We can see that the disney movies that have performed exceptionally well have a really high rating on rotten tomatoes. However, at the same time, not all the movies that have a high rating on rotten tomatoes have performed well.
library(ggplot2)
BoxOffice_Collection <- df$Box.office..float.
Rating <- df$rotten_tomatoes
ggplot(df, aes(x = Rating, y=BoxOffice_Collection)) +
geom_bar(stat="identity")
## Warning: Removed 77 rows containing missing values (position_stack).

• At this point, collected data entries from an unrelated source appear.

/-- The status bits of the live scaler (R167, R171): a step whose destination is 0 has no value, and its register stays. Of a step that
exceeds the 23 bits of H_STEP or V_STEP, which only a layer at expert level can have, the registers show the low 23 bits: the spec gives no
value (log 60, DESIGN CHOICE). -/
def State.scaleRegs (s : State) (e : HeadEntry) : State :=
  let l := e.layer
  let h := s.axisH l e.w
  let v := s.axisV l e.h
  let sc := isScaled h v
  let s := if e.w = 0 then s else (s.wr (LAY_H_STEP_STEP l) h.step).wr (LAY_SCALE_STATUS_H_BYPASS l) (b2n h.bypass)
  let s := if e.h = 0 then s else (s.wr (LAY_V_STEP_STEP l) v.step).wr (LAY_SCALE_STATUS_V_BYPASS l) (b2n v.bypass)
  if e.w = 0 ∨ e.h = 0 then s
  else (s.wr (LAY_SCALE_STATUS_SCALED l) (b2n sc)).wr (LAY_SCALE_STATUS_W_G l) (if sc then e.w else 0)

/-- The checks of an entry but those of its Galley, each made whatever the others find (R149): the entry, whether its Galley is to be
checked, and the state with the status bits set. PROT_BOUND logs the base of plane 0 (log 52). -/
def State.checkEntry (s : State) (h : Nat) (above : List HeadEntry) (e : HeadEntry) : (HeadEntry × Bool) × State :=
  let l := e.layer
  if !s.hasLayer l then (({ e with hidden := true }, false), s)
  else
    let off := decide (s.lrd (LAY_ROUTE_HEAD l) ≠ h ∨ s.lrd (LAY_ROUTE_EN l) = 0)
    let lower := above.any fun x => decide (x.layer = l)
    let p := s.paramBad e
    let sized := decide (s.lrd (LAY_SRC_SIZE_W l) ≠ 0 ∧ s.lrd (LAY_SRC_SIZE_H l) ≠ 0)
    let b := !lower && decide (s.lrd (LAY_CTRL_SOURCE l) = 0) && fmtOk l (s.lrd (LAY_CTRL_FORMAT l)) &&
      (if sized then s.planeBad l else s.baseBad l)
    let mine := !off && !lower
    let s := if off then s.wr (LAY_STATUS_NOT_ROUTED l) 1 else s
    let s := if p then s.wr (LAY_STATUS_PARAM_ERR l) 1 else s
    let s := if mine && decide (l < 16) then s.scaleRegs e else s
    let s := if b then
        (s.wr (LAY_STATUS_BOUND l) 1).report EV_PROT_BOUND (src 3 l)
          (detailAddr (addrOf (s.lrd (LAY_PLANE0_LO_ADDR l)) (s.lrd (LAY_PLANE0_HI_ADDR l))) reqLpl 0)
      else s
    (({ e with hidden := off || lower || p || b, away := s.elsewhere h l, routed := !off }, !lower), s)

/-- All entries with those checks applied, from the bottom of the stack upward. -/
def State.checkEntries (s : State) (h : Nat) : List HeadEntry → List (HeadEntry × Bool) × State
  | [] => ([], s)
  | e :: above =>
    let r := s.checkEntry h above e
    let q := r.2.checkEntries h above
    (r.1 :: q.1, q.2)

/-- The Galley checks of an entry (R182, R183), each made whatever the other finds. -/
def State.checkGalley (s : State) (h : Nat) (es : List HeadEntry) (e : HeadEntry) : HeadEntry × State :=
  let l := e.layer
  if !s.entryScaled e then (e, s)
  else
    let w := s.lrd (LAY_GALLEY_W_W l)
    let short := decide (w = 0 ∨ w < e.w) || s.galleyTaken h l es
    let out := decide (w ≠ 0) && !s.galleyIn l
    let s := if short then s.wr (LAY_STATUS_GALLEY_SHORT l) 1 else s
    let s := if out then (s.wr (LAY_STATUS_BOUND l) 1).report EV_PROT_BOUND (src 3 l) (detailAddr (s.galleyOf l).1 reqLpl 0) else s
    ({ e with hidden := e.hidden || short || out }, s)

/-- The entries of a list with the Galley checks applied, in ascending layer number so that a lower-numbered layer that is itself
transparent takes no Galley away. -/
def State.checkGalleys (s : State) (h : Nat) (es : List (HeadEntry × Bool)) : List HeadEntry × State :=
  (List.range 16).foldl (fun (x : List HeadEntry × State) l =>
    match es.findIdx? fun e => decide (e.1.layer = l) && e.2 with
    | some i =>
      match x.1[i]? with
      | some e => let r := x.2.checkGalley h x.1 e; (x.1.set i r.1, r.2)
      | none => x
    | none => x) (es.map Prod.fst, s)

/-- Whether a visible entry counts as opaque (R129, R201); a WAIT layer that still waits has a frame to show (log 52). -/
def State.solidEntry (s : State) (e : HeadEntry) : Bool :=
  let l := e.layer
  let shows := decide (s.lrd (LAY_CTRL_SOURCE l) = 0) || (s.lay l).shown.isSome || (s.lay l).waiting.isSome
  !e.hidden && !e.away && s.lflag (LAY_CTRL_OPAQUE l) && decide (e.alpha = 65535) && !s.lflag (LAY_KEY_CTRL_EN l) &&
    (!fmtAlpha (s.lrd (LAY_CTRL_FORMAT l)) || s.lflag (LAY_CTRL_ALPHA_ONE l)) && decide (e.blend ≠ 2) &&
    shows && !s.flag (LAY_STATUS_DROPPED l)

/-- A layer that leaves its head's Forme releases its buffer (R351); one that another head has latched already is that head's (R126). -/
def State.dropHeld (s : State) (h : Nat) (old new : List HeadEntry) : State :=
  old.foldl (fun s e =>
    if (new.any fun x => decide (x.layer = e.layer)) || (List.range 4).any (fun g => decide (g ≠ h) &&
        (s.hd g).entries.any fun x => decide (x.layer = e.layer) && x.routed) then s
    else s.setLay e.layer fun x => { x with held := none, waiting := none }) s

/-- Prepare the entries of the coming frame. -/
def State.latchForme (s : State) (h : Nat) : State :=
  let old := (s.hd h).entries
  let r := s.checkEntries h ((List.range (s.formeCount h)).map (s.formeEntry h))
  let g := r.2.checkGalleys h r.1
  let s := (g.1.filter fun e => !e.hidden).foldl (fun s e => s.latchSource h e.layer) g.2
  let es := g.1.map fun e => { e with solid := s.solidEntry e }
  (s.dropHeld h old es).setHd h fun x => { x with entries := es }

/-! ### Write-back (R271 to R277) -/

/-- Write-back format in use; other values act as 0. -/
def State.wbFormat (s : State) (h : Nat) : Nat :=
  let f := s.lrd (HEAD_WB_CTRL_FORMAT h)
  if f = 1 ∨ f = 3 ∨ f = 5 then f else 0

/-- Bytes of a line written back. -/
def wbLineBytes (f w : Nat) : Nat := if f = 5 then 8 * w else 4 * w

/-- BASE of the live write-back. -/
def State.wbBase (s : State) (h : Nat) : Nat := addrOf (s.lrd (HEAD_WB_BASE_LO_ADDR h)) (s.lrd (HEAD_WB_BASE_HI_ADDR h))

/-- Whether a write-back footprint of so many buffers stays in its bound (R43, R44, R276, R715). -/
def State.wbFits (s : State) (base pitch stride buffers lines bytes : Nat) : Bool :=
  s.footIn base base (base + (buffers - 1) * stride + (lines - 1) * pitch + bytes - 1)

/-- The check of write-back at a latch (R276). -/
def State.latchWb (s : State) (h : Nat) : State :=
  let f := s.wbFormat h
  let t := s.liveTiming h
  if f = 0 then s.setHd h fun x => { x with wbOn := false }
  else if s.lrd (HEAD_WB_PITCH_PITCH h) ≠ 0 && s.wbFits (s.wbBase h) (s.lrd (HEAD_WB_PITCH_PITCH h) * 64) (s.lrd (HEAD_WB_STRIDE_STRIDE h) * 64)
      (s.lrd (HEAD_WB_CTRL_BUFFERS h) + 1) t.vActive (wbLineBytes f t.hActive) then s.setHd h fun x => { x with wbOn := true }
  else
    ((s.wr (HEAD_WB_STATUS_BOUND h) 1).report EV_PROT_BOUND (src 4 h) (detailAddr (s.wbBase h) reqCmp 0)).setHd h
      fun x => { x with wbOn := false }

/-! ### The latch -/

/-- Place of a head's response in that of a command. -/
def respAt (c : FwCmd) (h : Nat) : Nat :=
  if c.cmd = 0x0231 then 28 + 32 * ((List.range h).countP fun g => (leAt c.payload 12 1).testBit g)
  else if c.cmd = 0x0240 then 0 else 28

/-- A response with the APPLY_FRAME of a head filled in. -/
def putApply (c : FwCmd) (h frame : Nat) (resp : List Byte) : List Byte :=
  let o := respAt c h
  resp.take o ++ leBytes 4 frame ++ resp.drop (o + 4)

/-- Commands that wait for a commit of a head to come live: fill in its frame number; complete those whose last head this was (R119,
R122, R125). SET_TIMING on a head that stands, where no frame follows, answers 0 (R260, R261). -/
def State.committed (s : State) (h : Nat) (stopped : Bool) : State :=
  let n := s.nextNumber h
  let note := fun (w : Waiting) => match w.kind with
    | .commit hs late resp =>
      let f := if w.cmd.cmd = 0x0301 && stopped then 0 else n % 2 ^ 32
      if h ∈ hs then { w with kind := .commit (hs.filter fun g => g ≠ h) late (putApply w.cmd h f resp) } else w
    | _ => w
  let s := { s with fw := { s.fw with waiting := s.fw.waiting.map note } }
  s.wake fun w => match w.kind with
    | .commit [] late resp => some (if late then stAPPLIED_LATE else stOK, resp)
    | _ => none

/-- A latch of a head, with or without a commit (R233); `t` is the device time at which the coming frame starts. -/
def State.latchHead (s : State) (h : Nat) (take : Bool) (t : Int) : State :=
  let s := if take then s.makeLive h else s
  let s := if take && (s.hd h).mode.isNone then s.chooseFrame0 h t else s
  let s := ((s.lutsSync h).latchForme h).latchWb h
  let s := (s.setCause (causeHead h 1)).setHd h fun x => { x with latchDue := false }
  let s := if take then s.committed h false else s
  s.swapLatch h

/-- A commit reaches a head that is not running: its shadow state becomes live at once (R238). -/
def State.latchStopped (s : State) (h : Nat) : State :=
  let s := (((s.makeLive h).lutsSync h).latchForme h).latchWb h
  s.committed h true

end Sys2Proof.Machine
end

The variables that I have used in the first phase of the project are as follows
Running time: It is the measure of how long the movie is in terms of minutes. It is a quantitative variable.
Rotten Tomatoes: This is the rating given to the disney movies by Rotten Tomatoes. It is categorical.
Box Office: This is the total box office collection of the movie.This is quantitative data.
Budget: This is the total expense of creating the movie. It is also a quantitative data.
There are some other variables that I have planned using in future for analysis. Some of them are
IMDB: This is the IMDB rating for the movies.
Country: This is where the movies was made.
Release Date: The date when the movie was released to public.
The dataset is good but there are a lot of empty fields. For some attributes, there only a few unavailable entries but some of the attributes were totally unusable beacuause they had more empty slots than data. Also, there are many duplicate entries as there fields like budget and then again budget(in float) increasing redundancy. For the project, I tried to choose fields that had more information. There were still many entries that had dirty data (incomplete) however, they were ignored. Moreover, many of the fields have multiple values in them like Language and Country. This made it harder to organize the data.
The graphs have been explained above.
I think the most interesting feature of my data is the availability of a large number of attributes. There is a lot of information on any instance which makes visualization easier. The data consists of really old movies as well which provides a better accuracy to our study and predictions that we make. However, there is lot of noise in the data with multiple values and tons of incomplete entries.